【摘要】 CarbonData是一种高性能大数据存储方案,已在100+企业生产环境上部署应用,其中最大的单一集群数据规模达到几万亿。针对当前大数据领域分析场景需求各异而导致的存储冗余问题,业务驱动下的数据分析灵活性要求越来越高,CarbonData提供了一种新的融合数据存储方案,以一份数据同时支持多种应用场景,万亿数据规模,查询性能秒级响应。
作者:陈亮,Apache CarbonData项目 PMC Chairman,技术Committer 来源:华为云社
CarbonData是一种高性能大数据存储方案,已在100+企业生产环境上部署应用,其中最大的单一集群数据规模达到几万亿。针对当前大数据领域分析场景需求各异而导致的存储冗余问题,业务驱动下的数据分析灵活性要求越来越高,CarbonData提供了一种新的融合数据存储方案,以一份数据同时支持多种应用场景,万亿数据规模,查询性能秒级响应。
当前CarbonData2.0正在rc2阶段,社区用了半年多时间,倾力打造2.0里程碑版本,新特性都是从实际业务需求演进而来的,尤其在性能和生态集成方面做了非常多的优化。
2.0新特性提前预览(注:下面内容不是官方正式的release notes,只是特性提前预览):
Use Case: CarbonData has a mechanism to load the min/max index cache into memory on the first query that is executed on the specified table. This causes degrade to the query performance.

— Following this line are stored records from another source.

-- ==== Sys2Proof/Machine/Outputs.lean ====
section
/-! DEFINITION. The output side of the lanes (R241 to R259, R274 to R276): the output queue, pulse trains, calibration; and what a
commit, an enable and a disable do to a lane (R199, R226, R229, R251). -/
namespace Sys2Proof.Machine

/-- Rack-facing time services are driven (R272, R350). -/
def rackServes (s : State) : Bool := s.role == roleSolo || s.role == roleLeader

/-- A lane's driver is on: OUT_EN, ACTIVE or draining, and not held off by REDUND (R241, R243, R251). -/
def laneDriven (s : State) (n : Nat) : Bool :=
  laneOn s n && s.actB (LANE_CTRL_OUT_EN n) && s.get (LANE_STAT_STATE n) != stDisabled
  && !(s.actB (LANE_OUT_REDUND n) && (s.role == roleFollower || s.role == roleIsolated))

/-- An enabled impulse line names the lane's pair (R260). -/
def impNamed (s : State) (n : Nat) : Bool :=
  s.actv (LANE_OUT_MODE n) == 2 && (List.range 4).any (fun i => s.actB (IMP_CTRL_EN i) && s.actv (IMP_CTRL_PAIR i) == n / 2)

/-- The level the driver takes where no edge has been placed: low between impulses, else IDLE (R242, R260). -/
def restLevel (s : State) (n : Nat) : Bool := !impNamed s n && s.actB (LANE_OUT_IDLE n)

/-- An open-drain driver releases a high level (R242); a lane in MODE 0b10 is push-pull whatever DRIVE holds (R260). -/
def laneReleased (s : State) (n : Nat) : Bool :=
  s.actB (LANE_OUT_DRIVE n) && s.actv (LANE_OUT_MODE n) != 2 && s.bit (OUT_STAT_DRV n)

/-- The level at the driver: an impulse lane is held low while the rack-facing services are not driven (R272). -/
def shownLevel (s : State) (n : Nat) : Bool := (s.lane n).lvl && !(impNamed s n && !rackServes s)

/-- An instant (2^-64 ns / 1000) on the delay line's grid: the nearest bin of its TPLL cycle (R245); which of two equally near bins it
takes is left open. -/
def onGrid (s : State) (t : Int) : Int :=
  let inc : Int := 1000 * max 1 (cycleInc s)
  let d := t - 1000 * s.tb.acc
  let bin : Nat := binPs s * nsU
  let r := d % inc
  let low := r / bin * bin
  1000 * s.tb.acc + d / inc * inc + low
  + (if 2 * (r - low) < bin then 0 else if (bin : Int) < 2 * (r - low) ∨ Config.roundUp r bin then (bin : Int) else 0)

/-- The output offset of a lane for a polarity, in 16 ps: the accepted value, or the factory nominal one (R245, R255). -/
def outOffset (s : State) (n : Nat) (rising : Bool) : Int :=
  if (s.lane n).calOk then toSigned 16 (s.get (if rising then CAL_OUT_RISE n else CAL_OUT_FALL n))
  else Config.calNominal n (if rising then 2 else 3)
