/-- The occurrences of an entry that are due at an instant. -/
def dueEntry (t : Nat) (acc : State × List WmAct) (i : Nat) : State × List WmAct :=
  let e := acc.1.wmE i
  let n := min (occFrom e (t + 1)) (occTotal e) - e.occ
  (List.range n).foldl (fun a _ => if heapSees a.1 (a.1.wmE i) then dueOne a i else a) acc

/-- Rank, then index, then due time (R286, R293). -/
def rankBefore (a b : WmAct) : Bool :=
  if a.bit != b.bit then decide (a.bit < b.bit)
  else if a.idx != b.idx then decide (a.idx < b.idx) else decide (a.due < b.due)

/-- Give the slots of the actions of one cycle ending at `b`: one per 8 ns, behind every earlier action (R293). -/
def giveSlots (s : State) (b : Nat) (acts : List WmAct) : State :=
  let first := max s.wm.slotAt b + s.logicFs
  let l := (acts.zip (List.range acts.length)).map (fun x => { x.1 with at_ := first + s.logicFs * x.2 })
  let s : State := if acts.isEmpty then s else { s with wm := { s.wm with slotAt := first + s.logicFs * (acts.length - 1) } }
  setActs s (s.wm.acts ++ l)

/-- WAYMARK_DUE: the earliest occurrence falls due; with every occurrence of its 8 ns cycle it is queued in rank and index order
(R292, R293). -/
def execWaymarkDue (s : State) : Res :=
  .next <|
    let dues := (s.wms.filter (fun x => heapSees s x.2)).map (fun x => occDue x.2 x.2.occ)
    match dues with
    | [] => s
    | d :: ds =>
      let due := ds.foldl min d
      let s := passTo s (due * nsU)
      let b := cycleEnd s s.tb.elapsed
      let s := passUntilFs s b
      let (s, acts) := (s.wms.map (·.1)).foldl (dueEntry s.tb.acc) (s, [])
      giveSlots s b (acts.foldl (fun l a => insertAct rankBefore a l) [])

/-- WAYMARK_REQUEUE: room returns to the action queue and an occurrence that did not fit is handled as missed (R293, R298). -/
def execWaymarkRequeue (s : State) : Res :=
  .next <|
    if s.wm.acts.length < 8192 then
      (s.wms.map (·.1)).foldl (fun t i =>
        if (t.wmE i).unfit && fireable t (t.wmE i) then
          let e := t.wmE i
          wmEvaluate (setWm t i { e with unfit := false }) i t.tb.acc
        else t) s
    else s

/-- WM_COUNTER_READ: a read of WM_CNT0, WM_CNT1 or WM_CNT2 clears both its counters; of WM_QUEUE sets PEAK to DEPTH (R308). -/
def execWmCounterRead (which : Fin 4) (s : State) : Res :=
  .next <|
    let o := 0x20C + 4 * which.val
    busRead s o (fun s =>
      let s := s.answer (s.reg o).toNat
      if which = 3 then s.set WM_QUEUE_PEAK (s.get WM_QUEUE_DEPTH) else s.setReg o 0)

/-! ### A step (R303) -/

/-- A forward step over [old, new): edges staged for the skipped interval are returned, and its occurrences are missed at the step
instant (R250, R303). -/
def wmSkip (s : State) (old new : Nat) : State :=
  let gone (e : OutEnt) : Bool := e.owner.isSome && decide (old ≤ e.due) && decide (e.due < new)
  let owners := s.lanes.flatMap (fun x => ((x.2.queue ++ x.2.held).filter gone).flatMap OutEnt.owners)
  let s := owners.foldl (fun t o => setEdge t o.1 o.2 0) s
  let s := (s.lanes.map (·.1)).foldl (fun t n =>
    let x := t.lane n
    setQueue (setLane t n { x with held := x.held.filter (fun e => !gone e) }) n (x.queue.filter (fun e => !gone e))) s
  (s.wms.map (·.1)).foldl (fun t i => if fireable t (t.wmE i) then wmEvaluate t i new else t) s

To improve the performance of the First time query, the user can enable prepriming feature which will load the min/max cache into memory on each load.
Usage:
carbon.indexserver.enable.prepriming=true
Use Case: Due to the tight integration of carbon with computer engine spark, Carbon requires CarbonSession to be created instead of SparkSession,
To make the integration layer modular, CarbonData now supports the SparkSessionExtention API which enables carbon to integrate its parser and optimizer to the existing SparkSession.
Example:
val spark = SparkSession
.builder()
.config(conf)
.master("spark://localhost:7077")
.appName("Test")
.enableHiveSupport()
.config("spark.sql.warehouse.dir", "./warehouse")

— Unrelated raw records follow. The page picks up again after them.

/-- The year of a frame: by the window of R124, or the one that puts its day nearest the current date (R126). DESIGN CHOICE (log
168): of two equally near years it takes the earlier one. -/
def irigYear (s : State) (f : IrigTime) : Nat :=
  let now := irigNow s
  if fmtYear (s.actv REF_IN_CTRL_IRIG_FMT) then
    let w := windowYear s
    let a := w + (f.year + 100 - w % 100) % 100
    if ((a : Int) - now.date.y).natAbs ≤ ((a + 100 : Int) - now.date.y).natAbs then a else a + 100
  else
    let day (y : Nat) : Int := yearDays y + f.doy
    let cur : Int := dayNum now.date + 1
    let best (a b : Nat) : Nat := if (day a - cur).natAbs ≤ (day b - cur).natAbs then a else b
    best (best (now.date.y - 1) now.date.y) (now.date.y + 1)

/-- The second count of a frame on its own scale; a second 60 counts as the one before it. -/
def irigCount (f : IrigTime) (y : Nat) : Int :=
  (yearDays y + f.doy - 1) * 86400 + f.hour * 3600 + f.min * 60 + (min f.sec 59 : Nat)

/-- The UTC count of a frame; one without a daylight-saving flag takes the first pass (R118, R126). -/
def irigUtc (s : State) (f : IrigTime) (l : Int) : Int :=
  if s.actB REF_IN_CTRL_IRIG_SCALE then utcOfLocal s l (s.actB REF_IN_CTRL_IRIG_CF_DST && fmtCf (s.actv REF_IN_CTRL_IRIG_FMT) && !f.cf63)
  else l

/-- The frame's label as a TAI second (R126). -/
def irigLabelOf (s : State) (f : IrigTime) (u : Int) : Int :=
  taiOfUtc s.cal.base (leaps s) u + (if f.sec = 60 then 1 else 0)

/-- The first failing test of R267 from its second test on, with the label. -/
def irigTest (s : State) (e : List (Fin 3)) (t : Nat) (newRun : Bool) : Nat × Int :=
  let f := irigDecode (s.actv REF_IN_CTRL_IRIG_FMT) e
  let y := irigYear s f
  let l := irigCount f y
  let u := irigUtc s f l
  let tai := irigLabelOf s f u
  let fmt := s.actv REF_IN_CTRL_IRIG_FMT
  let len := if leapYear y then 366 else 365
  let why :=
    if e.length ≠ 100 ∨ !(List.range 100).all (fun k => (e.getD k 0 == 2) == isMarker k) then 5
    else if !f.digitsOk || decide (60 < f.sec) || decide (59 < f.min) || decide (23 < f.hour) || f.doy == 0
        || decide (len < f.doy) then 6
    else if f.sec = 60 ∧ !(leaps s).any (fun x => x.ins && x.utcEnd == u + 1) then 9
    else if fmtSbs fmt ∧ f.sbs ≠ f.hour * 3600 + f.min * 60 + f.sec then 7
    else if !newRun && (match s.refs.irigLabel with | some p => decide (tai ≠ p + 1) | none => false) then 8
    else if s.actB REF_IN_CTRL_IRIG_SCALE ∧ localSkipped s l then 10
    else if windowOn s 1 ∧ ((nearSec t : Int) ≠ tai
        ∨ s.actv REF_WIN_IRIG_WIN * 100 * nsU < ((t : Int) - tai * secU).natAbs) then 11
    else 0
  (why, tai)

/-- The label expected next moves on by a second where no frame was accepted. -/
def irigPassed (s : State) : State :=
  { s with refs := { s.refs with irigLabel := s.refs.irigLabel.map (· + 1) } }

/-- IRIG_IN_FRAME: a complete frame of 100 elements, each by its leading edge's distance from the previous one and its width in ns; the
reference marker's leading edge came `cyc` TPLL cycles ago, `pos` ps into its cycle (R267, R268). -/
def execIrigInFrame (cyc : BitVec 32) (pos : Fin 1000) (elems : List (BitVec 32 × BitVec 32)) (s : State) : Res :=
  .next <|
    if !(tbRuns s && s.actB REF_IN_CTRL_IRIG_EN) then s
    else
      let t := refInstant s (s.actB REF_IN_CTRL_IRIG_ON_LANE) (s.actv REF_IN_CTRL_IRIG_LANE) (s.actv IRIG_DLY) cyc.toNat pos.val
        (!s.actB REF_IN_CTRL_IRIG_INV)
      let newRun := match s.refs.irigLast with
        | some l => decide (l + 1100000000000000 < s.tb.elapsed)
        | none => true
      let s : State := State.spend { s with refs := { s.refs with irigLast := some s.tb.elapsed, irigMiss := 0 } }
      let s := refEdge s (s.actB REF_IN_CTRL_IRIG_ON_LANE) (s.tb.elapsed - cyc.toNat * s.tb.cycleFs)
      let (why, tai) := irigTest s (elems.map (fun e => (irigElem e.2.toNat).getD 0)) t newRun
      if !irigTiming elems then refReject (irigPassed s) 1 4
      else if why ≠ 0 then refReject (irigPassed s) 1 why
      else refTake { s with refs := { s.refs with irigLabel := some tai.toNat } } 1 (((t : Int) - tai * secU) / 2 ^ 48)

/-- IRIG_IN_MISSING: an expected frame is absent and counts as missing (R69). DESIGN CHOICE (log 163): as for PPS_IN_MISSING, not
where the input is disabled. -/
def execIrigInMissing (s : State) : Res :=
  .next <|
    match s.refs.irigLast with
    | some l =>
      if tbRuns s && s.actB REF_IN_CTRL_IRIG_EN then
        let s := passUntilFs s (l + (s.refs.irigMiss + 1) * 10 ^ 15 + 10 ^ 11)
        refMiss (irigPassed { s with refs := { s.refs with irigMiss := s.refs.irigMiss + 1 } }) 1
      else s
    | none => s

/-! ### Reference outputs (R269 to R272) -/

/-- The outputs are held low for the class (R271). -/
def squelched (s : State) : Bool := decide (s.actv REF_OUT_CTRL_SQ_TQ < s.get TB_STATUS_TQ)

/-- An output is enabled, and the role lets it drive (R272). -/
def refServes (s : State) (irig : Bool) : Bool :=
  rackServes s && s.actB (if irig then REF_OUT_CTRL_IRIG_OUT_EN else REF_OUT_CTRL_PPS_OUT_EN)

/-- A waveform is still being sent. -/
def waveRuns (s : State) (w : Wave) : Bool := match w.edges.getLast? with
  | some e => decide (s.tb.acc < e.due)
  | none => false

/-- Replace an output's waveform. -/
def setWave (s : State) (irig : Bool) (w : Option Wave) : State :=
  if irig then { s with refs := { s.refs with irigWave := w } } else { s with refs := { s.refs with ppsWave := w } }

/-- A running waveform leaves its pin, or returns to it, as the role and the enable say (R272). -/
def waveFollow (s : State) (irig : Bool) : State :=
  let on := refServes s irig
  match (if irig then s.refs.irigWave else s.refs.ppsWave) with
  | some w =>
    if w.drives == on then s
    else
      let s := setWave s irig (some { w with drives := on })
      if waveRuns s w then s.emit (.refPin irig on s.tb.acc) else s
  | none => s

/-- The live bits, and what runs on the pins (R271, R272, R277). -/
def refreshRefOut (s : State) : State :=
  let s := waveFollow (waveFollow s false) true
  (s.setB REF_STAT_PPS_OUT_LIVE (refServes s false && !s.bit REF_STAT_SQUELCH)).setB REF_STAT_IRIG_OUT_LIVE
    (refServes s true && !s.bit REF_STAT_SQUELCH)

/-- A squelch or release takes effect at a second boundary (R271). -/
def takeSquelch (s : State) : State := refreshRefOut (s.setB REF_STAT_SQUELCH (squelched s))

/-- Lanes in MODE 3 that copy an output, driven or not (R241, R243). -/
def copyLanes (s : State) (irig : Bool) : List Nat :=
  (List.range s.nLanes).filter (fun n => genLane s n 3 && s.actB (LANE_OUT_REF_SEL n) == irig)

/-- The instant of a second boundary less an advance, 2^-64 ns. -/
def advanced (sec adv : Nat) : Nat := ((sec * secU : Int) - toSigned 32 adv * 16 * nsU / 1000).toNat

/-- The second an output serves next, its boundary less an advance in 16 ps reached or still to come: the present one where it has
not been served (R269). -/
def outSecond (s : State) (served : Option Nat) (adv : Nat) : Nat :=
  let now : Int := (s.tb.acc : Int) + toSigned 32 adv * 16 * nsU / 1000
  match served with
  | some k => max (k + 1) (now / secU).toNat
  | none => ((now - cycleInc s) / secU + 1).toNat

/-- The second boundary an output served last. -/
def setServed (s : State) (irig : Bool) (k : Option Nat) : State :=
  if irig then { s with refs := { s.refs with irigServed := k } } else { s with refs := { s.refs with ppsServed := k } }

/-- The edges of a pulse. -/
def pulseEdges (t w : Nat) : List OutEnt := [{ due := t, level := true }, { due := t + w * nsU, level := false }]

/-- A waveform begins: its pin follows the role, and the lanes that copy it offer its edges (R241, R272). -/
def startWave (s : State) (irig : Bool) (edges : List OutEnt) : State :=
  let s := setWave s irig (some { edges := edges, drives := refServes s irig })
  (copyLanes s irig).foldl (fun u n => copyWave u n edges 0) s

/-- PPS_OUT_PULSE: PPS_OUT rises at a TAI second boundary less its advance, for PPS_OUT_W, unless squelched or not serving; lanes
that copy it do the same (R241, R269, R271, R272). -/
def execPpsOutPulse (s : State) : Res :=
  .next <|
    if !tbRuns s then s
    else
      let k := outSecond s s.refs.ppsServed (s.actv PPS_OUT_ADV)
      let t := advanced k (s.actv PPS_OUT_ADV)
      let s := takeSquelch (passTo s t)
      let s := setServed s false (some k)
      if s.bit REF_STAT_SQUELCH || !s.actB REF_OUT_CTRL_PPS_OUT_EN then s
      else
        let w := s.actv PPS_OUT_W
        startWave (if s.bit REF_STAT_PPS_OUT_LIVE then s.emit (.ppsOut t w) else s) false (pulseEdges t w)

/-- A number's bits as elements. -/
def bitsOf (v n : Nat) : List Nat := (List.range n).map (fun k => v / 2 ^ k % 2)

.config("spark.sql.extensions", "org.apache.spark.sql.CarbonExtensions")
.getOrCreate()
spark.sql("""CREATE TABLE IF NOT EXISTS test_table (
id string,
name string,
city string,
age Int)
STORED AS carbondata""")
UseCase: Analytics data such as application performance monitoring, network data, sensor data, events, clicks, banking, server metrics, etc., has to be aggregated and analyzed or monitored over a period of time for business needs. CarbonData supports pre-computation of aggregations and joins through Materialized views which provides faster performance results, timeseries support is required for many users.
Example:
spark.sql("""CREATE TABLE sales (
order_time timestamp, user_id string, xingbie string, country string, quantity int, price bigint)
STORED AS carbondata""")
spark.sql("""
CREATE MATERIALIZED VIEW agg_sales SELECT timeseries(order_time, 'minute'),avg(price) FROM sales
GROUP BY timeseries(order_time, 'minute')
""")
spark.sql("""
SELECT timeseries(order_time,'minute'), avg(price) FROM sales GROUP BY timeseries(order_time,'minute')
""")
Get more about usage: https://github.com/apache/carbondata/blob/master/mv/core/src/test/scala/org/apache/carbondata/mv/timeseries/TestMVTimeSeriesLoadAndQuery.scala
UseCase: For queries which require a filter on a spatial object like a region on a 2D map, these type of queries would be treated as a full scan query, causing significant performance degrade.To solve this limitation in carbon, a concept called as ‘spatial indexing’, that allows for accessing a spatial object efficiently is implemented. It is a common technique used by spatial databases.
Example:
spark.sql("""create table source_index(id BIGINT, latitude long, longitude long) stored by 'carbondata' TBLPROPERTIES (
'INDEX_HANDLER'='mygeohash',
'INDEX_HANDLER.mygeohash.type'='geohash',
'INDEX_HANDLER.mygeohash.sourcecolumns'='longitude, latitude',
'INDEX_HANDLER.mygeohash.originLatitude'='19.832277',
'INDEX_HANDLER.mygeohash.gridSize'='50',
'INDEX_HANDLER.mygeohash.minLongitude'='1.811865',
'INDEX_HANDLER.mygeohash.maxLongitude'='2.782233',
'INDEX_HANDLER.mygeohash.minLatitude'='19.832277',
'INDEX_HANDLER.mygeohash.maxLatitude'='20.225281',
'INDEX_HANDLER.mygeohash.conversionRatio'='1000000')
""")
spark.sql("""
select * from source_index where IN_POLYGON('16.321011 4.123503,16.137676 5.947911,16.560993 5.935276,16.321011 4.123503')
""")
Get more about usage:
https://github.com/apache/carbondata/blob/master/integration/spark/src/test/scala/org/apache/carbondata/geo/GeoTest.scala
Use Case: When unsorted data is stored in carbon the pruning process tends to give false positives when comparing min/max. For example a blocklet might have 3,5,8 integer values in it which means the min=3 and max=8. If the user has a filter expression with the value 4 then the pruning process will give a false report that this blocklet will have data and the reading flow should decompress this page and read the contents. This would lead to unnecessary IO finally resulting in a performance degrade.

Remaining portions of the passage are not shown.